Ceylanın gözlerine hatırlatan seccadem bir taç gibi başımda
Gözyaşıyla ıslatmak nasip olmadı ama ıslansın diye Medine yağmurlarında
Kendimi attım Şeyh dergâhından, yeryüzünün ne latif kalbi olan Medine’nin kucağına…
Ve yürüdüm, ıslandım, yürüdüm ve ıslandım…
Yol boyunca Andelibi Zişan efendimizi andım…
Medine sokaklarında yürüyüpte bir an nerdeyim derseniz
Aklınıza ilk gelen Yeşil Kubbe oluyor
Ve annesini arayan çocuk yüreği gibi gözleriniz O’nu arıyor!

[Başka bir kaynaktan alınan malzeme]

/-- The input slot of unit k of stage s is full (R318); a GATHER takes the whole of its input (R316). -/
def inputFull (c : Cmd) (r : Run) (s k : Nat) : Bool :=
  let whole := c.kindOf s == kGather
  if s = 0 then true
  else if c.rot && s = c.firstPage then r.inPass
  else if c.rot && s = c.lastPage + 1 then r.delivered.isSome
  else if c.kindOf (s - 1) = kGather then r.gathered.isSome
  else if whole then decide (c.batchesAt s ≤ r.nextOf s)
  else r.slots.any (fun x => x.stage == s - 1 && x.mb == k)

/-- The stage holds a free output slot (R318). -/
def hasCredit (c : Cmd) (r : Run) (s : Nat) : Bool :=
  c.kindOf s == kEmit || decide (r.full s + r.running s < sgCredits (c.stage s))

/-- The next unit of a stage, if R318 lets it start. Units of one stage other than CORE run one after another. -/
def readyUnit (c : Cmd) (r : Run) (s : Nat) : Option Nat :=
  let k := if c.kindOf s = kGather then 0 else r.nextOf s
  let left := if c.kindOf s = kGather then decide (r.endedOf s = 0) else decide (k < c.unitsOf s)
  if c.st == .running && c.fused && decide (s < c.pipeline) && left && c.inputFull r s k && c.hasCredit r s &&
      (c.kindOf s == kCore || r.running s == 0) && (!(c.rot && c.passOf s == 2) || r.inPass) then some k
  else none

end Cmd

namespace Wafer

/-! ### Engines and order (R320, R321, R323) -/

/-- The engine of a stage: kind, first, count (fetch engine, matrix engine, banks, cluster). -/
def stageEngine (w : Wafer) (c : Cmd) (r : Run) (s : Nat) : Nat × Nat × Nat :=
  match c.kindOf s with
  | 0 | 5 => (0, r.eng, 1)
  | 2 => (1, r.eng, 1)
  | 3 =>
    (match w.fetch (w.ctxOf c s) (sgParam (c.stage s)) 64 with
     | .ok p => (2, w.searchBase (w.ctxOf c s) + sFirst p, sReach p - sFirst p)
     | .error _ => (2, 0, 0))
  | 1 => (3, Tab.look (fun _ => 0) r.clusters s, 1)
  | _ => (4, 0, 0)

/-- Two stages use an engine, or a bank, in common. -/
def clash (a b : Nat × Nat × Nat) : Bool :=
  a.1 == b.1 && decide (a.2.1 < b.2.1 + b.2.2) && decide (b.2.1 < a.2.1 + a.2.2)

/-- A unit that holds an engine of a site in common with `g`. -/
def engineBusy (w : Wafer) (site : Nat) (g : Nat × Nat × Nat) : Bool :=
  if g.1 = 1 then (w.engAt site g.2.1).on.isSome || (w.engAt site g.2.1).halted.isSome
  else if 3 ≤ g.1 then false
  else (w.siteCmds site).any (fun c => match c.run with
    | some r => c.fused && r.units.any (fun u => clash (w.stageEngine c r u.stage) g)
    | none => false)

/-- The leave of a heavy stage is held (R323). -/
def stageLeave (w : Wafer) (c : Cmd) (e s : Nat) : Bool :=
  match w.heavy c e s with | some h => w.hasLeave c h.1 | none => true

/-- The ready list of a site: class, instant, arrival and stage of each ready unit, with its engine (R321). -/
def readyList (w : Wafer) (site : Nat) : List ((Nat × Nat × Nat × Nat) × Nat × (Nat × Nat × Nat)) :=
  (w.siteCmds site).flatMap (fun c => match c.run with
    | none => []
    | some r => (List.range c.pipeline).filterMap (fun s =>
        match c.readyUnit r s with
        | some _ => if w.stageLeave c r.eng s then some ((c.cls, r.readyAt s, c.order, s), c.idx, w.stageEngine c r s) else none
        | none => none))

/-- Order of R321. -/
def sooner (a b : Nat × Nat × Nat × Nat) : Bool :=
  decide (a.1 < b.1) || (a.1 == b.1 && (decide (a.2.1 < b.2.1) || (a.2.1 == b.2.1 && (decide (a.2.2.1 < b.2.2.1) ||
    (a.2.2.1 == b.2.2.1 && decide (a.2.2.2 < b.2.2.2))))))

/-- It is the turn of stage s of a command: its leave is held, and no ready unit for its engine comes before it. -/
def unitTurn (w : Wafer) (c : Cmd) (r : Run) (s : Nat) : Bool :=
  let g := w.stageEngine c r s
  let me := (c.cls, r.readyAt s, c.order, s)
  w.stageLeave c r.eng s && (w.readyList c.site).all (fun x => !clash x.2.2 g || !sooner x.1 me)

Çok şükür yetiştim zamanında davete
Medine’nin saçları ıslanırken yağmurda
O yağmurdan nasip almış seccadem hala o yağmurların kokusunu taşıyor
Kıldığım namazlarda secdeye uzanınca Medine yağmurları alnımdan öpüyor..
Dursun Ali Erzincanlı
Sitemizde sanatçıya ait toplam 50 eser bulunmaktadır. Sanatçının sayfasına gitmek için tıklayın.
Yorumlar
Henüz yorum yapılmamış.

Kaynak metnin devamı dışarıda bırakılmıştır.